Make 'em laugh: Here come the clowns in Rob Zombie's 31.

Who weeps for the clown? After the ventriloquist (shudder) and the mime, is there any more loathed performer? They even have an actual clinical, diagnosable phobia attributed to them.

The ever-laughing loons of the circus are so embedded in the popular psyche that a recent wave of evil clown sightings (no, really) has swept the South, even popping up in Austin.

Of course, who has been blamed for this outbreak? Films, duh. After all, from The Man Who Laughs onward, directors have understood the implicit evil of that pallid face and fixed grin. From It to American Horror Story, clowns have been a go-to for terrormongers. Hell, even a clown doll in Poltergeist was enough to cause a generation of nightmares. And so this latest clownwave – real or hysteria – has already been blamed on two different films, like some red-nosed viral advertising.

I have to say, I've never got the clown hatred. Similarly, I personally have never understood the rampant lambasting of Rob Zombie's films. He makes entertaining, stylized, throwback horrors with an aesthetic that can never be confused with anyone else. Critiquing him and his work on anything other than those terms is like getting mad at the late, great Herschell Gordon Lewis for making ridiculous bloodbaths, or Woody Allen for navel-gazing. Zombie is who he is, he makes films that appeal to audiences who like him for that, and he's not aiming to change his storytelling style, any more than he'll swap his day job producing electro/metal/boogie for conducting the Boston Philharmonic.

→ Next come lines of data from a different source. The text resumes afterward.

/-! ## Offers -/

/-- The OPEN of a row, as the bank table issues it (R2). -/
def State.openCmd (s : State) (b : BankId) (row : RowId) : ArrayCmd :=
  match s.servingSpare b row with
  | some sp => .openSpare b sp row
  | none => .openRow b row

/-- A command of the part's upkeep. -/
def upkeep (c : ArrayCmd) : Grant := ⟨c, .upkeep⟩

/-- The CLOSE of the lowest-numbered bank that satisfies `f` and whose CLOSE is legal. -/
def State.closeOf (s : State) (f : BankId → Bool) : Option Grant :=
  (allBanks.find? (fun b => f b && s.closeLegal b)).map (fun b => upkeep (.close b))

/-- The group that satisfies `f` with the highest debt, the lower-numbered of equal ones. -/
def State.highestDebt (s : State) (f : GroupId → Bool) : Option GroupId :=
  pick (fun g h => decide (s.refresh.debt.get h < s.refresh.debt.get g)) (allGroups.filter f)

def refreshGrant (g : Option GroupId) : Option Grant := g.map (fun g => upkeep (.refreshGroup g))

/-- A mark that forces a close in class 1 (R44). -/
def CloseMarks.forced (m : CloseMarks) : Bool := m.openLimit || m.urgentRefresh || m.retention

def CloseMarks.isEmpty (m : CloseMarks) : Bool := !m.openLimit && !m.urgentRefresh && !m.retention && !m.repair

/-- The quiet controller's command (R152, R157): in ENTERING the refresh of a group whose debt is above 0, or RETAIN when no
debt is and every bank is CLOSED; in WAKING the RESUME. -/
def State.quietOffer (s : State) : Option Grant :=
  match s.quiet.part with
  | .entering =>
      if allGroups.any (fun g => decide (0 < s.refresh.debt.get g)) then
        refreshGrant (s.highestDebt (fun g => decide (0 < s.refresh.debt.get g) && s.refreshLegal g))
      else if s.allBanksIn .closed then some (upkeep .retain)
      else none
  | .waking => if s.quiet.wakeTimer.isNone && s.allBanksIn .retained then some (upkeep .resume) else none
  | .active | .settling | .retained => none

/-- Class 1: forced closes and warm-reset closes, then the quiet controller's commands (R24, R44). -/
def State.class1 (s : State) : Option Grant :=
  (s.closeOf (fun b => (s.bank b).resetClose || ((s.bank b).marks.forced && !s.activeOn b))).or s.quietOffer

/-- Class 2: the refresh of a group whose debt is 8, the one that reached 8 first (R44). -/
def State.class2 (s : State) : Option Grant :=
  refreshGrant (pick (fun g h => decide ((s.refresh.urgentAt.get g).getD 0 < (s.refresh.urgentAt.get h).getD 0))
    (allGroups.filter (fun g => s.urgent g && s.refreshLegal g)))

/-- A line in the row of a repair job's copy: `lineIx` of the count done so far. -/
def copyLine (n : Nat) : LineIx := ⟨n % 32, Nat.mod_lt _ (by decide)⟩

/-- The copy access or the CLOSE of the job's open bank: the next of its 32 lines, or the CLOSE after them. A mark other than
REPAIR, or a warm reset, stops the copy (R21, R139, R141, R145). -/
def State.copyOffer (s : State) (b : BankId) (done : Nat) (row : RowId) (isRead : Bool) : Option Grant :=
  if (s.bank b).marks.forced || (s.bank b).resetClose then none
  else if done < 32 then
    if s.accessLegal (mkLine row b (copyLine done)) isRead && s.lineUnclaimed (mkLine row b (copyLine done)) then
      some ⟨if isRead then .readLine b (copyLine done) else .writeLine b (copyLine done), .repair⟩
    else none
  else if s.closeLegal b then some ⟨.close b, .repair⟩
  else none

/-- The next command of the running job (R138 to R141). -/
def State.jobOffer (s : State) (c : CurrentJob) : Option Grant :=
  let b := c.job.bank
  match c.phase, (s.bank b).state with
  | .wait, .opened =>
      if (s.bank b).marks.repair && !s.activeOn b && s.closeLegal b then some ⟨.close b, .repair⟩ else none
  | .copyOut, .repairing =>
      if c.linesRead < 32 then
        if s.repairOpenLegal b then some ⟨s.openCmd b c.job.row, .repair⟩ else none
      else
        some ⟨match c.job.mode with
          | .soft => .programSoft b c.chosen
          | .fused => .programFuse b c.chosen, .repair⟩
  | .copyOut, .opened => s.copyOffer b c.linesRead c.job.row true
  | .copyIn, .repairing =>
      if s.repairOpenLegal b then some ⟨.openSpare b c.chosen c.job.row, .repair⟩ else none
  | .copyIn, .opened => s.copyOffer b c.linesWritten c.job.row false
  | _, _ => none

/-- Class 3: the running repair job (R44). -/
def State.class3 (s : State) : Option Grant :=
  match s.currentJob with
  | some c => s.jobOffer c
  | none => none

/-- The line access a record offers, if it is legal (R9, R40, R57). -/
def State.accessOffer (s : State) (r : Record) : Option Grant :=
  match r.nextAccess with
  | none => none
  | some (isRead, l) =>
      if s.accessLegal l isRead && s.lineFree r.holder l then
        some ⟨if isRead then .readLine (lineBank l) (lineIx l) else .writeLine (lineBank l) (lineIx l), .request r⟩
      else none

/-- Record `r` goes before record `q`: aged first, then oldest (R46, R47). -/
def Record.ranksBefore (r q : Record) : Bool :=
  (r.aged && !q.aged) || (decide (r.aged = q.aged) && decide (r.stamp < q.stamp))

/-- The offer of the first record, in an order, that has one. -/
def firstOffer (before : Record → Record → Bool) (offer : Record → Option Grant) (rs : List Record) : Option Grant :=
  match pick before (rs.filter (fun r => (offer r).isSome)) with
  | some r => offer r
  | none => none

/-- Class 4: the next access of an ACTIVE record, the oldest (R45). -/
def State.class4 (s : State) : Option Grant :=
  firstOffer (fun r q => decide (r.stamp < q.stamp)) s.accessOffer (s.records.filter Record.isActive)

/-- A hit of record `r` on its bank is barred: an older READY record waits for another row of the bank, and is aged or finds
the hit streak at 8 (R46). -/
def State.barred (s : State) (r : Record) (b : BankId) (row : RowId) : Bool :=
  s.records.any (fun q =>
    q.isReady && decide (q.stamp < r.stamp) && q.onBank b && !q.onRow b row &&
      (q.aged || decide ((s.bank b).streak = 8)))

/-- The first access of a READY record whose bank is OPEN at its row with no close marks, if it is not barred; an atomic's needs its hold
(R46, R55, R56). -/
def State.hitOffer (s : State) (r : Record) : Option Grant :=
  match r.op.span with
  | none => none
  | some (l, _) =>
      let b := lineBank l
      if (s.bank b).marks.isEmpty && !s.barred r b (lineRow l) &&
          (!r.op.isAtomic || s.holdMayBeGiven r.holder l) then
        s.accessOffer r
      else none

/-- The READY records of the memory kinds and WATCH. -/
def State.readyRecords (s : State) : List Record := s.records.filter (fun r => r.isReady && r.op.usesLines)

/-- Class 5: hits, aged first, then oldest first (R46). -/
def State.class5 (s : State) : Option Grant := firstOffer Record.ranksBefore s.hitOffer s.readyRecords

/-- The OPEN of a READY record's row, or the CLOSE of its bank open at another row (R47). -/
def State.rowOffer (s : State) (r : Record) : Option Grant :=
  match r.op.span with
  | none => none
  | some (l, _) =>
      let b := lineBank l
      if s.openLegal b then some (upkeep (s.openCmd b (lineRow l)))
      else
        match (s.bank b).openRow with
        | none => none
        | some row =>
            if decide (row ≠ lineRow l) && (s.repairPhase b).isNone && !s.activeOn b &&
                (!s.rowReady b row || decide ((s.bank b).streak = 8) || r.aged) && s.closeLegal b then
              some (upkeep (.close b))
            else none

/-- Class 6: rows opened and closed for READY records (R47). -/
def State.class6 (s : State) : Option Grant := firstOffer Record.ranksBefore s.rowOffer s.readyRecords

/-- The due offer of a group: the CLOSE of a bank that stands in the way, or its REFRESH_GROUP (R48). -/
def State.dueOffer (s : State) (g : GroupId) : Option Grant :=
  (s.closeOf (fun b =>
    decide (groupOf b = g) && (s.repairPhase b).isNone && !s.activeOn b &&
      match (s.bank b).openRow with
      | some row => !s.rowReady b row
      | none => false)).or
    (if s.refreshLegal g then some (upkeep (.refreshGroup g)) else none)

/-- Class 7: due refresh and its closes, the highest debt first (R48). -/
def State.class7 (s : State) : Option Grant :=
  match s.highestDebt (fun g =>
      decide (4 ≤ s.refresh.debt.get g ∧ s.refresh.debt.get g ≤ 7) && (s.dueOffer g).isSome) with
  | some g => s.dueOffer g
  | none => none

/-- A READY or ACTIVE record is for a bank of the group (R48). -/
def State.groupWanted (s : State) (g : GroupId) : Bool :=
  s.records.any (fun r => (r.isReady || r.isActive) && allBanks.any (fun b => decide (groupOf b = g) && r.onBank b))

/-- Class 8: idle refreshes, then pull-in refreshes (R48). -/
def State.class8 (s : State) : Option Grant :=
  (refreshGrant (s.highestDebt (fun g =>
    decide (1 ≤ s.refresh.debt.get g ∧ s.refresh.debt.get g ≤ 3) && !s.groupWanted g && s.refreshLegal g))).or
    (if s.noRecords then
      refreshGrant (s.highestDebt (fun g =>
        decide (-8 < s.refresh.debt.get g ∧ s.refresh.debt.get g ≤ 0) && s.refreshLegal g))
     else none)

/-- The OPEN of a scrub step's row, or its line access when the bank is OPEN at that row with no close marks (R65, R125). -/
def State.scrubAccess (s : State) (l : LineId) (isRead : Bool) : Option Grant :=
  let b := lineBank l
  if s.openLegal b then some ⟨s.openCmd b (lineRow l), .scrubber⟩
  else if (s.bank b).marks.isEmpty && (s.repairPhase b).isNone && s.accessLegal l isRead && s.lineFree .scrubber l then
    some ⟨if isRead then .readLine b (lineIx l) else .writeLine b (lineIx l), .scrubber⟩
  else none

/-- The scrubber's command for its current step (R125). -/
def State.scrubOffer (s : State) : Option Grant :=
  let l := s.scrub.pointer
  match s.scrub.step with
  | .none => none
  | .started => s.scrubAccess l true
  | .pending => if s.holdMayBeGiven .scrubber l then s.scrubAccess l true else none
  | .holding => s.scrubAccess l false

/-- The line at the sweep position; none after the last line. -/
def State.sweepLine (s : State) : Option LineId :=
  if h : s.scrub.sweepAt < 33554432 then some ⟨s.scrub.sweepAt, h⟩ else none

/-- The bank is open at a row of which the sweep has written every line (R128). -/
def State.sweptOpen (s : State) (b : BankId) : Bool :=
  match (s.bank b).openRow with
  | some row => decide ((mkLine row b 31).val < s.scrub.sweepAt)
  | none => false

/-- Banks that hold a row open: OPENING or OPEN. -/
def State.openCount (s : State) : Nat := (allBanks.filter (fun b => (s.bank b).openRow.isSome)).length

/-- A bank awaits its warm-reset close (R24). -/
def State.resetClosePending (s : State) : Bool := allBanks.any (fun b => (s.bank b).resetClose)

/-- The sweep's command: its CLOSE before its write, its write before its OPEN (R128). The sweep goes on after the warm-reset closes of
class 1 (R129): while one is still to be issued it offers nothing. -/
def State.sweepOffer (s : State) : Option Grant :=
  if s.resetClosePending then none
  else ((s.closeOf s.sweptOpen).map (fun g => { g with source := .sweep })).or
    (match s.sweepLine with
     | none => none
     | some l =>
         let b := lineBank l
         if s.accessLegal l false && s.lineUnclaimed l then
           some ⟨.writeLine b (lineIx l), .sweep⟩
         else if s.openLegal b && decide (s.openCount < 2) then some ⟨s.openCmd b (lineRow l), .sweep⟩
         else none)

/-- Class 9: scrub commands and the initial sweep (R49); none while the part is RETAINED or WAKING (R127). -/
def State.class9 (s : State) : Option Grant :=
  if s.scrub.sweepDone then (if s.asleep then none else s.scrubOffer) else s.sweepOffer

/-- Class 10: idle closes (R49). -/
def State.class10 (s : State) : Option Grant :=
  s.closeOf (fun b => decide ((s.bank b).idle = .expired) && (s.repairPhase b).isNone && !s.activeOn b)

/-- The command arbiter's choice at this instant: the first class with a legal command; none while the path is busy (R43). -/
def State.arbiterChoice (s : State) : Option Grant :=
  if s.pathBusy.isSome then none
  else s.class1.or (s.class2.or (s.class3.or (s.class4.or (s.class5.or (s.class6.or (s.class7.or
    (s.class8.or (s.class9.or s.class10))))))))

end Sys2Proof.Machine
end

After the dourly supernatural and incredibly divisive Lords of Salem, Zombie returns to the vintage Southwestern road trip on which he cut his teeth with the double blast of House of 1000 Corpses and The Devil's Rejects, riding shotgun with a bunch of down-at-luck carnies. But first, here comes the clowns – if that's what you can call them.

"I'm certainly not here to elicit an amused response," intones psychopathic murderer Doomhead (Richard Brake, Game of Thrones' Night King), unblinking in an opening monologue. After all, as he explains, he's not a clown. He's a cold-blooded killer hired every Halloween by a cabal of millionaires to dispatch a randomly selected group of travelers, people no one would miss.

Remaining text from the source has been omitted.